The vet’s helper shaved some of Minnie’s fur from her front left leg, and put some substance on it. The vet pulled out a syringe filled with a pink substance. I looked down at Minnie, still I wasn’t crying, or anything. She injects the substance, I watch Minnie’s blood recede into the syringe. I feel it dent my heart. I glance at Minnie. The whole time I hold her right front paw. I feel the warmth, its still there. I look at her eyes, still fully open. My mom is hugging her, my dad on the other side petting her. The vet pulls the syringe away and checks Minnie’s heart beat. I still am holding Minnie’s paw, and stare into her eyes, those little cloudy eyes. I knew she couldn’t see me, but she could sense me, she knew her family was there to care and love her in her last minute of life. Over the course of the minute I watch Minnie’s eyes slowly close, I still feel the warmth though. Her eyes fully shut, the vet waits a few seconds and announces Minnie is now gone. At around 12:58 AM, she is gone. I still hold her paw, and I feel a tear roll down my cheek onto my nose. I had never witnessed something so. . . so final. My dog that I had for over a decade is gone in a mere ten minutes. I still hold her paw, and I kiss her forehead. My mom is crying, I even see sadness in my dad’s eyes. I start to feel tears from my eyes. The warmth pulled away, I felt Minnie grow colder. The vet leaves and said we can have time with Minnie alone. We hug, pet, and kiss Minnie. We tell her she is a good dog, and that we love her. I kiss her on her cheek and whisper to her that I am going to miss her. I couldn’t believe what happened.
This dog had been sleeping on my bed last night, it was at our last Christmas. I will never come home to my dog greeting me, or to take out for a walk, or play fetch with. I looked back and wished I had done these things more for Minnie. I didn’t know she was so sick either.

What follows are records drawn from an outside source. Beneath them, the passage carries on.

-- ==== Sys2Proof/Certificates/Slice0/Obligations.lean ====
section
/-! DEFINITION. The statements for the provers: one definition each, `Obligations.<Name>`. -/

namespace Sys2Proof.Machine

/-- The state once a command has been taken: its response is stored and the transaction has ended (R140, R170). -/
def withResponse (s : State) (code : Byte) (status : Status) (results : List Byte) : State :=
  s.setPort { stored := { code := code, status := status, results := results }, transaction := none }

/-! ### The words of the rules, in terms of the state alone -/

/-- The free-slot count: 32 less the items that the records hold (R25). -/
def slotsLeft (s : State) : Nat := 32 - itemsHeld s

/-- The free-record count: 4 less the records held (R25). -/
def recordsLeft (s : State) : Nat := 4 - (List.finRange 4).countP fun i => s.part.table[i].isSome

/-- The record of a set id, at its position: the lowest that holds one, R24 allowing no second. -/
abbrev isRecord (s : State) (set : SetId) (i : Fin 4) (r : SetRecord) : Prop :=
  s.part.table[i] = some r ∧ r.set = set ∧ ∀ j, j < i → s.part.table[j].map (·.set) ≠ some set

/-- No record of a set id is held. -/
abbrev noRecord (s : State) (set : SetId) : Prop := ∀ i : Fin 4, s.part.table[i].map (·.set) ≠ some set

/-- The record is the self record of a set that has not been ARMED. -/
abbrev isOwn (set : SetId) (r : SetRecord) : Prop := r.set = set ∧ r.self = true ∧ r.state ≠ .armed

/-- The self record of a set, not ARMED, at its position: the lowest that holds one. -/
abbrev isSelfRecord (s : State) (set : SetId) (i : Fin 4) (r : SetRecord) : Prop :=
  s.part.table[i] = some r ∧ isOwn set r ∧ ∀ j, j < i → s.part.table[j].any (decide <| isOwn set ·) = false

/-- No self record of a set is held but an ARMED one. -/
abbrev noSelfRecord (s : State) (set : SetId) : Prop :=
  ∀ i : Fin 4, s.part.table[i].any (decide <| isOwn set ·) = false

/-- The recently-closed list holds the set id with the closure kind (R26). -/
abbrev closedFor (s : State) (set : SetId) (kind : ClosureKind) : Prop := ∃ e ∈ s.part.closed, e.set = set ∧ e.kind = kind

/-- The recently-closed list with a new entry: an older entry of its set id is gone, and then the oldest of four; the others stay
in their order before it (R26). -/
def closedWith (e : ClosedEntry) (closed : List ClosedEntry) : List ClosedEntry :=
  let others := closed.filter fun x => x.set ≠ e.set
  (if others.length < 4 then others else others.drop 1) ++ [e]

/-- The decision log with a new entry: an older entry of its set id is gone, and then the oldest of eight; the others stay in their
order before it (R73). -/
def loggedWith (e : LogEntry) (log : List LogEntry) : List LogEntry :=
  let others := log.filter fun x => x.set ≠ e.set
  (if others.length < 8 then others else others.drop 1) ++ [e]

/-- The entry that a proposal leaves in the decision log at its close, `abort` being absent for COMMITTED (R72). -/
def entryOf (p : Proposal) (abort : Option AbortReason) : LogEntry :=
  { set := p.set, epoch := p.epoch, abort := abort, targets := p.targets
    selfResult := if p.selfIncluded then some p.selfResult else none }

/-- The transmit queue once a frame has been offered to it: the frame at its place while it holds fewer than 12 (R115). -/
def queueOffered (f : Frame) (q : List Frame) : List Frame := if q.length < 12 then insertFrame f q else q

/-- A position of the participant table is written. -/
def withRecord (i : Fin 4) (o : Option SetRecord) (s : State) : State :=
  s.setPart { s.part with table := s.part.table.set i.val o }

/-- The items of a draft for a station. -/
def itemsFor (st : Station) (d : Draft) : List Item := (d.items.filter fun x => x.target = st).map (·.item)

/-- The number of items of a draft for a station. -/
def draftCount (st : Station) (d : Draft) : Nat := d.items.countP fun x => x.target = st

/-- The end of the dominant drive that aborts an attempt now: the end of the stop bit of the character in progress, each character
of the frame being 10 bit times long from its start edge (R116). When the last stop bit has completed, the drive covers the half
microsecond that begins now: the model's choice (log 34). -/
def driveEnd (s : State) (a : Attempt) : Instant :=
  let character := 10 * bitTime s.ctl.rate
  if s.clock.osc < a.start + (6 + (bodyBytes a.sent.body).length) * character then
    a.start + ((s.clock.osc - a.start) / character + 1) * character
  else s.clock.osc + 1

/-! ### Responses, checks and deliveries -/

/-- The one argument length of each command code, in code order (R139). -/
def argumentLengths : List Nat := [0, 3, 2, 1, 2, 0, 0, 6, 15, 0, 0, 1, 0, 0, 0, 1, 1, 1, 0]

/-- The edge selections in the order of their codes (R139). -/
def selectionCodes : Vector EdgeSelection 4 := #v[.none, .rising, .falling, .both]

/-- The member table at reset: this station SELF, every other ABSENT (R101, R112). -/
def resetEntries (own : Station) : Vector MemberEntry 32 :=
  Vector.ofFn fun st =>
    { state := if st = own then .self else .absent, missed := 0, heard := false, lastHeard := none, lock := none,
      records := none, slots := none }

/-- The checks of R58 in their order, each with the status it fails with. -/
def submitChecks (s : State) (d : Draft) : List (Bool × Status) :=
  let others := d.items.filter fun x => x.target ≠ s.ctl.number
  let own := draftCount s.ctl.number d
  let lead := sdiff d.epoch s.time.now
  [ (decide (s.ctl.state = .member) && s.memb.announced, .badState),
    (decide (s.time.lock = .locked), .notLocked),
    (!d.items.isEmpty, .badArgument),
    (others.all fun x =>
      decide (s.memb.entries[x.target].state = .present) && decide (s.memb.entries[x.target].lock = some .locked),
      .targetAbsent),
    ((others.all fun x => s.memb.entries[x.target].slots.any (draftCount x.target d ≤ ·)) &&
      (own == 0 || (decide (0 < recordsLeft s) && decide (own ≤ slotsLeft s))), .noRoom),
    (decide (((4096 * bitTime s.ctl.rate / 2 : Nat) : Int) ≤ lead), .late),
    (decide (lead ≤ 2147483648), .far) ]

/-- A frame that this station does not transmit is in progress on the line. -/
def inReception (s : State) : Prop := s.line.attempt = none ∧ s.line.observed = some .frame

/-- The line after the end of the frame in progress: GAP, counting from now (R114). -/
def afterFrame (s : State) : State := s.setLine { s.line with observed := some (.gap 0), since := s.clock.osc }

/-- A station heard, now (R102): PRESENT, with a MEMBER notice when it was ABSENT or SILENT. -/
def heardFrom (src : Station) (s : State) : State :=
  let e := s.memb.entries[src]
  let entries := s.memb.entries.set src.val
    { e with state := .present, missed := 0, heard := true, lastHeard := some s.time.now }
  { s with
    memb := { s.memb with entries := entries }
    notes := if e.state = .absent ∨ e.state = .silent then { s.notes with flags := s.notes.flags ||| 256 } else s.notes }

/-- One more anomaly counted (R129). -/
def oneAnomaly (s : State) : State :=
  s.setLine { s.line with
    counters := { s.line.counters with anomalies := min (s.line.counters.anomalies + 1) 65535 } }

/-- A MEMBER station with a frame of another station in reception. -/
def memberReceives (s : State) (src : Station) : Prop :=
  s.ctl.state = .member ∧ inReception s ∧ src ≠ s.ctl.number

/-- The state in which the owner of a frame from `src` takes it: the frame has ended and its source has been heard. -/
def delivered (src : Station) (s : State) : State := heardFrom src (afterFrame s)

/-- The lock state after a SYNC, by the state before and whether the correction is a slew (R86). -/
def lockTable : LockState → Bool → LockState
  | .unlocked, _ => .acquiring
  | .acquiring, true => .locked
  | .acquiring, false => .acquiring
  | .locked, _ => .locked
  | .holdover, _ => .locked

/-- Checks 2 to 8 of R32 in their order, each with the reason it fails with. -/
def voteTests (s : State) (r : SetRecord) (count : Nat) (epoch : NetTime) :
    List (Bool × RefuseReason) :=
  let lead := sdiff epoch s.time.now
  [ (!r.short, .noRoom),
    (!r.invalid, .badItem),
    (decide (r.items.length = count), .incomplete),
    (decide (s.time.lock = .locked), .notLocked),
    (decide (((1024 * bitTime s.ctl.rate / 2 : Nat) : Int) ≤ lead), .late),
    (decide (lead ≤ 2147483648), .far),
    ((List.finRange 16).all fun c => !(r.items.any (onChannel c) && s.part.claims[c].isSome), .conflict) ]

/-- What a CALL of n targets from another station leaves before the vote: the source heard and the window reserved (R123). -/
def called (src : Station) (n : Nat) (s : State) : State :=
  let e := s.clock.osc + (12 + 128 * n) * bitTime s.ctl.rate
  (delivered src s).setLine
    { (delivered src s).line with
      reservation := some (match s.line.reservation with | some e' => max e e' | none => e) }

/-- The REPLY to a CALL, handed over with the start of slot k (R35, R124). -/
def handsReply (set : SetId) (k : Nat) (verdict : Verdict) (s : State) : State :=
  s.setLine { s.line with replies := s.line.replies ++
    [{ frame :=
         { src := s.ctl.number, dest := some set.proposer, body := .reply set verdict (BitVec.ofNat 8 (slotsLeft s)) }
       start := s.clock.osc + (12 + 128 * k) * bitTime s.ctl.rate }] }

/-- The last stop bit of the attempt's frame has been completed: (6 + L) characters of 10 bit times after its start edge. -/
def sentNow (s : State) (a : Attempt) : Prop :=
  s.line.attempt = some a ∧
    a.start + 10 * (6 + (bodyBytes a.sent.body).length) * bitTime s.ctl.rate ≤ s.clock.osc

/-- What every completed frame of the queue leaves on the line: the entry gone, no attempt, no failures in a row, GAP. -/
def lineAfterSending (s : State) (f : Frame) : LineController :=
  { s.line with
    queue := s.line.queue.erase f
    attempt := none
    failures := 0
    observed := some (.gap 0)
    since := s.clock.osc }

/-- A freed queue entry gives a frame of the open proposal that waits for room its place in the queue (R62, R116). -/
def offerWaiting (s : State) : State :=
  match s.prop.activity with
  | .active p =>
    match p.outstanding with
    | some { frame := f, queued := false } =>
      if s.line.queue.length < 12 then
        (s.setLine { s.line with queue := insertFrame f s.line.queue }).setProp
          { s.prop with activity := .active { p with outstanding := some { frame := f, queued := true } } }
      else s
    | _ => s
  | _ => s

/-- This station's outstanding SYNC withdrawn from the queue, while no attempt of this station is in progress (R87, R116). -/
def withoutOwnSync (s : State) : State :=
  let u := (s.setTime { s.time with ownSync := false }).setLine { s.line with queue := s.line.queue.eraseP isSync }
  if s.time.ownSync then if s.line.queue.any isSync then offerWaiting u else u else s

/-- The items of the next STAGE frame, of those not yet sent: the first ones, as many as have the same target, at most four
(R61). -/
def isStageGroup (remaining group : List DraftItem) : Prop :=
  group <+: remaining ∧ group ≠ [] ∧ group.length ≤ 4 ∧ (∀ x ∈ group, ∀ y ∈ group, x.target = y.target) ∧
    (group.length < 4 → ∀ x ∈ group, ∀ y, remaining[group.length]? = some y → y.target ≠ x.target)

/-- The frame is the open proposal's and waits for room in the transmit queue (R62). -/
def waitsForRoom (s : State) (f : Frame) : Prop :=
  ∃ out, outstandingFrame s = some out ∧ out.queued = false ∧ out.frame = f

/-- An outstanding frame of the proposal stays outstanding; one that waited for room counts as queued exactly when the transmit queue
has one more of it (R62). -/
def frameStays (before after : Option Outstanding) (s t : State) : Prop :=
  after.map (·.frame) = before.map (·.frame) ∧ ((∀ o, before = some o → o.queued = true) → after = before) ∧
    ∀ o, before = some o → o.queued = false → isProposalFrame o.frame = true →
      (after = some { o with queued := true } ↔ t.line.queue.count o.frame = s.line.queue.count o.frame + 1)

/-- The draft, the open proposal, the sequence and the log stay, but that the proposal's frame that waits for room in the transmit
queue may have found it there (R62, R116). -/
def proposerStays (s t : State) : Prop :=
  ((∀ p, s.prop.activity ≠ .active p) → t.prop = s.prop) ∧
    ∀ p, s.prop.activity = .active p → ∃ out, frameStays p.outstanding out s t ∧
      t.prop = { s.prop with activity := .active { p with outstanding := out } }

I put my hand back towards her paw and grab hold of it and kiss her again. I look into her lifeless eyes. I know she is gone, but her shell remains in front of me. I felt like she was only asleep, and I wanted to just wake her up, but I couldn’t. We decided it was time to go. We say our final good-byes. I hold her paw again, kiss her cheek again and move towards the door with my parents. I look back at her on the way out. The lifeless little body of Minnie laying there. Something that made me so happy was gone. I didn’t know I had something so special. I took my dog for granted. I looked away from her, and walked out. I missed that warmth that I had felt before. I started to cry even more. My parents and I walked outside.
We got into the car. I took the blanket Minnie had been laying on and hugged it and wiped away my tears with it,
It all feels like just a dream. When seeing her die, and walking out, and in the car, I thought about her past and the good times. The day we got her, playing fetch with her, Christmas, her barks, how she used to love to run, how we'd yell at her for eating the cats food, how she slept at my feet, how I could always find her when I got home sleeping on my parents pillows, hugging her, and that warmth, that warmth that I would never feel from her little body again.